En 1948, le Voleur de bicyclette semble être la quintessence du néoréalisme italien alors en pleine gloire, c'est un film populaire qui conte un récit prolétarien. Tourné dans les rues de Rome, conformément aux principes de l'école néoréaliste, avec des acteurs non professionnels (alors que De Sica voulait au départ Henry Fonda, mais ça n'a pas été possible), le film est un peu comme une sorte de semi-reportage sur l'Italie de l'immédiate après-guerre, si réaliste qu'il a été accusé par les communistes, le Vatican et les critiques de montrer un visage trop noir du peuple italien et une image trop misérable et trop désespérante de l'Italie populaire.

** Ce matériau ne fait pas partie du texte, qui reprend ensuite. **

-- ==== Sys2Proof/Machine/Translate.lean ====
section
/-! DEFINITION. `TranslateStage` (R83) and `Translate` (R82): the whole translation of one access. -/

namespace Sys2Proof.Machine

/-- What one stage comes to; `level` is the lookup level that gave the OA, none for a disabled stage. -/
inductive StageResult where
  | ok (oa : Nat) (space : PASpace) (level : Option Int) (info : Info)
  | fault (f : MMUFault)
  | refused (r : Refusal)
  deriving DecidableEq, Repr, Inhabited

/-- One stage: its result and the table reads it makes. -/
structure StageRun where
  result : StageResult
  reads : List TableRead
  deriving DecidableEq, Repr, Inhabited

/-- What a translation comes to (R82). -/
inductive Translation where
  | ok (pa : Nat) (space : PASpace) (info : Info)
  | fault (f : MMUFault)
  | refused (r : Refusal)
  deriving DecidableEq, Repr, Inhabited

/-- A translation: its result and the table reads it makes. -/
structure TranslationRun where
  result : Translation
  reads : List TableRead
  deriving DecidableEq, Repr, Inhabited

/-- A disabled stage (R78): the OA is the IA. Stage 1 still checks that the address fits the implemented PA
size (R329). The open space and attributes depend on the context as the stage sees it. DEDUCED (log entry
31): no other bound is put on the OA, so that a disabled VMSAv8-64 stage 1 of a 56-bit implementation gives
an OA at or above 2^52 for such an IA, by R78 and R83, although R274 read with R73 would make bits [55:52]
zero. -/
def flatStage (o : OpenParameters) (s : State) (c : Context) (st : Stage) (ia : Nat)
    (inSpace : Option PASpace) : StageResult :=
  if st.number = .one ∧ 2 ^ paSize s.cfg ≤ ia then
    .fault { stage := .one, level := 0, kind := .addressSize }
  else
    .ok ia (constrainSpace s.cfg c st (o.flatSpace (c.seenBy st) st.number inSpace)) none
      (o.flatInfo (c.seenBy st) st.number inSpace)

/-- The result of an enabled stage's walk, after the check of the OA against the implemented PA size (R282). -/
def checkOutput (s : State) (st : Stage) (r : WalkResult) : StageResult :=
  match r with
  | .ok oa space level info =>
    if 2 ^ paSize s.cfg ≤ oa then
      .fault { stage := st.number, level := level, kind := .addressSize }
    else .ok oa space (some level) info
  | .fault f => .fault f

/-- `TranslateStage` (R83), in the order of R386: the TnSZ bounds, the range check, the walk, the check of
the OA. A stage configured for an unsupported granule is refused (R149). -/
def translateStage (o : OpenParameters) (s : State) (c : Context) (st : Stage) (ia : Nat)
    (inSpace : Option PASpace) : StageRun :=
  if s.enabled.get st = false then
    { result := flatStage o s c st ia inSpace, reads := [] }
  else
    let range := stageRange st ia
    if granuleSupported s.cfg st.number (granuleOf s st range) = false then
      { result := .refused .granuleNotSupported, reads := [] }
    else
      match effectiveTnSZ s st range inSpace with
      | none => { result := .fault { stage := st.number, level := 0, kind := .translation }, reads := [] }
      | some t =>
        if inRange range (iaSize t) ia = false then
          { result := .fault { stage := st.number, level := 0, kind := .translation }, reads := [] }
        else
          let r := walk o s c st range ia inSpace
          { result := checkOutput s st r.result, reads := r.reads }

/-- The composition of the stages of a regime (R79, R80): the OA of stage 1 is the PA, or the IPA that
stage 2 takes; a stage 1 that does not succeed means that stage 2 is not performed. -/
def translateIn (o : OpenParameters) (s : State) (c : Context) (regime : Regime) (va : Nat) :
    TranslationRun :=
  let r1 := translateStage o s c (.one regime) va none
  match r1.result with
  | .fault f => { result := .fault f, reads := r1.reads }
  | .refused r => { result := .refused r, reads := r1.reads }
  | .ok ipa space _ info =>
    match stage2Of s.cfg regime c with
    | none => { result := .ok ipa space info, reads := r1.reads }
    | some w =>
      let r2 := translateStage o s c (.two w) ipa (some space)
      let reads := r1.reads ++ r2.reads
      match r2.result with
      | .fault f => { result := .fault f, reads := reads }
      | .refused r => { result := .refused r, reads := reads }
      | .ok pa space2 _ info2 => { result := .ok pa space2 info2, reads := reads }

/-- Whether an access is made from EL0 in AArch32 state (R226, R228). -/
def el0AArch32 (cfg : Config) (c : Context) : Bool :=
  decide (c.el = .el0) && !cfg.usesAArch64.el0

/-- The VA of an access: from EL0 in AArch32 it is a 32-bit address, zero-extended (R228). -/
def accessAddress (cfg : Config) (c : Context) (va : VA) : Nat :=
  if el0AArch32 cfg c then va.toNat % 2 ^ 32 else va.toNat

/-- Whether VMSAv8-64 is required of a stage 2: EL1 or EL0 uses AArch32 state and EL2, which is implemented, uses
AArch64, whichever level makes the access (R227). DESIGN CHOICE (log entry 47): in Realm state EL0 counts as using
AArch32 where the configuration says so, without the support of R169 too. -/
def stage2NeedsVMSAv8 (cfg : Config) (w : World) : Bool :=
  (!usesAArch64 cfg w.ss .el1 || !usesAArch64 cfg w.ss .el0)
    && (implementsEL cfg .el2 && usesAArch64 cfg w.ss .el2)

/-- Whether a stage that has to use VMSAv8-64 is configured for VMSAv9-128: the stage 1 of an access made from
EL0 in AArch32 (R226, D17), or a stage 2 of which R227 requires it. -/
def violatesVMSAv8 (s : State) (c : Context) (regime : Regime) : Bool :=
  el0AArch32 s.cfg c && usesVMSAv9_128 s (.one regime)
    || (match stage2Of s.cfg regime c with
        | some w => stage2NeedsVMSAv8 s.cfg w && usesVMSAv9_128 s (.two w)
        | none => false)

/-- Why a regime is refused in a context, if it is: the reserved value of TCR_EL2.PS in an EL2 regime (R279),
or a VMSAv9-128 stage where AArch32 needs VMSAv8-64 (R226, R227). -/
def regimeRefusal (s : State) (c : Context) (regime : Regime) : Option Refusal :=
  let reserved :=
    match regime with
    | .el2 _ => decide (s.regs.tcrEL2.oaSize = 0b111)
    | _ => false
  if reserved then some .reservedOASize
  else if violatesVMSAv8 s c regime then some .aarch32NeedsVMSAv8
  else none

/-- Why a context with its regime is refused, if it is (R220, R223, R169). -/
def contextRefusal (cfg : Config) (c : Context) (regime : Regime) : Option Refusal :=
  if contextWellFormed cfg c = false then some .contextNotWellFormed
  else if regimeProvided cfg regime = false then some .regimeNotProvided
  else if el0AArch32 cfg c && decide (c.ss = .realm) && !cfg.realmEL0AArch32 then
    some .realmEL0AArch32
  else none

/-- What the spec requires before a translation (`require WellFormed(ctx)`, R82), as one check: the
configuration, the context, the regime. -/
def translationRefusal (s : State) (c : Context) (regime : Regime) : Option Refusal :=
  match configRefusal s.cfg with
  | some r => some r
  | none =>
    match contextRefusal s.cfg c regime with
    | some r => some r
    | none => regimeRefusal s c regime

/-- `Translate(ctx, va)` (R82). -/
def translate (o : OpenParameters) (s : State) (c : Context) (va : VA) : TranslationRun :=
  match regimeOf c with
  | none =>
    { result := .refused ((configRefusal s.cfg).getD .contextNotWellFormed), reads := [] }
  | some regime =>
    match translationRefusal s c regime with
    | some r => { result := .refused r, reads := [] }
    | none => translateIn o s c regime (accessAddress s.cfg c va)

end Sys2Proof.Machine
end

Cette histoire aurait pu être une tragédie ou un mélo larmoyant, mais par le talent de son réalisateur, le film est au contraire un film optimiste, c'est un peu paradoxal de dire ça, mais il adopte un point de vue moral étroitement lié à une analyse sociale précise, s'inscrivant ainsi dans la voie tracée par le néoréalisme, et celui de De Sica atteint au réalisme véritable et bouleversant car il est dépouillé de populisme et de naturalisme pour être la peinture d'une Italie en crise, un tableau sincère d'humanité et de sensibilité.

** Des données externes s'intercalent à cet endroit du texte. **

/-! ### Registers and privilege -/

/-- A System register can be accessed from an Exception level exactly when that level is at least the one
its name's suffix gives (R26): a value that fits a field can be set, and the field read, just there; a field
of ID_AA64MMFR0_EL1 can be read from EL1 and above. The registers of each suffix are
those listed. -/
def Obligations.RegisterAccessFollowsTheSuffix : Prop :=
  ∀ (o : OpenParameters) (s : State) (f : SysField) (v : Nat) (i : IdField), f.fits v = true →
    ((∃ t, perform o (.setField f v) s = .next t) ↔ f.reg.lowestEL.num ≤ s.el.num) ∧
      ((∃ t, perform o (.readField f) s = .next t) ↔ f.reg.lowestEL.num ≤ s.el.num) ∧
      ((∃ t, perform o (.readId i) s = .next t) ↔ s.el ≠ .el0) ∧
      [EL.el0, .el1, .el2, .el3].map EL.num = [0, 1, 2, 3] ∧
      ∀ r : SysReg,
        (r.lowestEL = .el1 ↔ r ∈ [.sctlrEL1, .sctlr2EL1, .tcrEL1, .tcr2EL1, .mairEL1, .mair2EL1, .amairEL1,
          .amair2EL1, .ttbr0EL1, .ttbr1EL1]) ∧
        (r.lowestEL = .el2 ↔ r ∈ [.sctlrEL2, .sctlr2EL2, .tcrEL2, .tcr2EL2, .mairEL2, .mair2EL2, .amairEL2,
          .amair2EL2, .ttbr0EL2, .ttbr1EL2, .vtcrEL2, .vttbrEL2, .vstcrEL2, .vsttbrEL2, .hcrEL2]) ∧
        (r.lowestEL = .el3 ↔ r ∈ [.sctlrEL3, .sctlr2EL3, .tcrEL3, .mairEL3, .mair2EL3, .amairEL3, .amair2EL3,
          .ttbr0EL3, .scrEL3])

/-- Setting a field to a value that fits it, where the register is accessible, completes: the field reads as
that value, every other field of every register reads as before, and nothing but the registers changes, the PC
staying where it is by the model's choice (R24 leaves it open: log entry 45). A TnSZ
holds 0 to 63, an {I}PS three bits, and DS, D128, E2H, TGE, NSE, NS and EEL2 one bit (R125, R126); a part of a
register without a stated width holds any number; another value is refused (log entries 29 and 35). -/
def Obligations.SetFieldSetsOneField : Prop :=
  ∀ (o : OpenParameters) (s : State) (f : SysField) (v : Nat),
    f.reg.lowestEL.num ≤ s.el.num →
    (f.fits v = true →
        ∃ r, perform o (.setField f v) s = .next { s with regs := r } ∧ r.read f = v ∧
          ∀ g, g ≠ f → r.read g = s.regs.read g) ∧
      (f.fits v = false → perform o (.setField f v) s = .refused .valueDoesNotFit) ∧
      ((∃ r, f = .t0sz r) ∨ (∃ r, f = .t1sz r) → (f.fits v = true ↔ v < 64)) ∧
      ((∃ r, f = .oaSize r) → (f.fits v = true ↔ v < 8)) ∧
      ((∃ r, f = .ds r) ∨ (∃ r, f = .d128 r) ∨ f ∈ [.e2h, .tge, .nse, .ns, .eel2] →
        (f.fits v = true ↔ v < 2)) ∧
      ((∃ r, f = .rest r) → f.fits v = true)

Des années plus tard, on voit ce film avec un oeil différent, on est sans doute plus sensible au scénario bien construit, avec ses rebondissements constants et son ton tragi-comique qui jouent sur un aspect comique ou sur le pathétique, car derrière transpire un côté mélodramatique. On est touché par l'histoire de cet ouvrier marqué par le destin, qui s'enfonce inexorablement dans le cauchemar du chômage, sous le regard d'un enfant qui est comme sa conscience. La fin est donc déchirante, car Antonio Ricci est écrasé par des règles du jeu qui lui échappent, condamné à l'échec et à une triste condition prolétarienne.